When does Google change the subject of a token for a given user account?

r00tbeer 14 January 2025
Avoiding this scenario is why Google will renew all the domains for every startup it has ever acquired in perpetuity.
commterch1 14 January 2025
This is a stupid article. 1. It starts with “Millions of Americans”. How does this relate in any way to Americans? 2. Gmail is not the problem 3. Consider registering a domain for 10 years. When the startup fails, delete all dns entries
Ekaros 14 January 2025
How many recovery processes would depend on email. And it coming from right domain? Or changes in DNS. Or some other factor that domain holder could do. I don't think possible alternative scenarios would go down too well.
ycombinatrix 14 January 2025
So the "sub" claim does work but the "staff engineer at a major tech company" doesn't want to fix it because it happens too often?
riffic 14 January 2025
Google may have quickly closed the original report because a company like that is soooo overwhelmed with garbage security reports and at first glance it is noise, not an actionable item to fix. there's a term for this that I can't quite recall off the top of my head. Bug Bounty Trolling?
landryraccoon 14 January 2025
If you think this is bad, wait until you move physical addresses and don’t notify all your creditors!

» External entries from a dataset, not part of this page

theorem State.endArrivals_keeps {r : StrandRef} (hk : Keeps s0 s) :
    Keeps s0 (State.endArrivals s r) := by
  unfold State.endArrivals
  try dsimp only
  with_reducible repeat' first
    | exact hk | apply State.barEvent_keeps | apply Keeps.foldl | apply Keeps.foldlPair | assumption | (intro _) | split

theorem State.applyHeld_keeps {blk n : Nat} (hk : Keeps s0 s) :
    Keeps s0 (State.applyHeld s blk n) := by
  unfold State.applyHeld
  try dsimp only
  with_reducible repeat' first
    | exact hk | apply State.setBlock_keeps | apply State.postBar_keeps | apply Keeps.foldl | apply Keeps.foldlPair | assumption | (intro _)
    | split | apply Keeps.upd

theorem barWord_keeps {i : Instr} {x : F} {g : Shape} {eff : Ctx → Nat → Barrier → Verdict} (hk : Keeps s0 s)
    (heff : ∀ a0 a1 a2, Keeps s0 a0.s → (eff a0 a1 a2).Keeps s0) :
    OutcomeKeeps s0 (barWord i x g eff s) := by
  unfold barWord
  try dsimp only
  with_reducible repeat' first
    | exact hk | apply heff | exact trivial | apply Verdict.keeps_done | apply Verdict.keeps_doneThen | apply Verdict.keeps_wait
    | apply Verdict.keeps_over | apply Verdict.keeps_trapIn | apply OutcomeKeeps.next | apply OutcomeKeeps.fault | apply word_keeps
    | assumption | (intro _) | split

theorem Ctx.barOk_keeps {c : Ctx} {b : Barrier} {go : Verdict} (hk : Keeps s0 c.s) (hgo :  go.Keeps s0) :
    (Ctx.barOk c b go).Keeps s0 := by
  unfold Ctx.barOk
  try dsimp only
  with_reducible repeat' first
    | exact hk | apply hgo | exact trivial | apply Verdict.keeps_done | apply Verdict.keeps_doneThen | apply Verdict.keeps_wait
    | apply Verdict.keeps_over | apply Verdict.keeps_trapIn | apply Ctx.trapAll_keeps | assumption | (intro _) | split

theorem Ctx.arrive_keeps {c : Ctx} {n : Nat} {b : Barrier} {k : Nat} {go : State → Verdict} (hk : Keeps s0 c.s) (hgo : ∀ a0, Keeps s0 a0 →
    (go a0).Keeps s0) :
    (Ctx.arrive c n b k go).Keeps s0 := by
  unfold Ctx.arrive
  try dsimp only
  with_reducible repeat' first
    | exact hk | apply hgo | exact trivial | apply Verdict.keeps_done | apply Verdict.keeps_doneThen | apply Verdict.keeps_wait
    | apply Verdict.keeps_over | apply Verdict.keeps_trapIn | apply State.setBar_keeps | apply State.trapWaiters_keeps
    | apply State.barEvent_keeps | assumption | (intro _) | split

theorem Ctx.waitBar_keeps {c : Ctx} {n : Nat} {tok : Option Nat} (hk : Keeps s0 s) :
    Keeps s0 (Ctx.waitBar c n tok s) := by
  unfold Ctx.waitBar
  try dsimp only
  with_reducible repeat' first | exact hk | apply State.modStrand_keeps

/-! ## Handles -/

theorem State.setRec_keeps {core n : Nat} {x : HandleRec} (hk : Keeps s0 s) :
    Keeps s0 (State.setRec s core n x) := by
  unfold State.setRec
  try dsimp only
  with_reducible repeat' first | exact hk | apply State.setCore_keeps

theorem State.sweep_keeps {blk : Nat} (hk : Keeps s0 s) :
    Keeps s0 (State.sweep s blk) := by
  unfold State.sweep
  try dsimp only
  with_reducible repeat' first | exact hk | apply State.setCore_keeps | assumption | (intro _) | split

theorem State.writeH_keeps {r : StrandRef} {h : Nat} {t : Option Word} (hk : Keeps s0 s) :
    Keeps s0 (State.writeH s r h t) := by
  unfold State.writeH
  try dsimp only
  with_reducible repeat' first | exact hk | apply State.modStrand_keeps | apply State.sweep_keeps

Literally ANYONE who moves into your old house will have access to your bank statements, credit card bills, tax forms, auto registration and who knows what else. And it will all come plaintext and unencrypted!

rdtsc 14 January 2025
> Shmoocon talk accepted - Dec 9, 2024, Google re-opens issue - Dec 19, 2024

Wondering what the internal process there was at Google? Is someone's job to cruise around the various conferences and dev events to look for any Google mentions and report back. Did Google really consider it an issue or just wanted it avoid looking bad in public after the talk was accepted.

bananapub 14 January 2025
what a shitty headline and opening paragraph.

anyway, if you use SSO on a domain and then let the domain drop, you're an idiot and there will be bad consequences for your data.

somanyphotons 14 January 2025
Domains are for life, you can never let them lapse
CuteMemeCoin 14 January 2025
Apparently Google removes pagerank from expired domains to prevent gamification of their Search Index.

Same should apply to OAuth, you would think.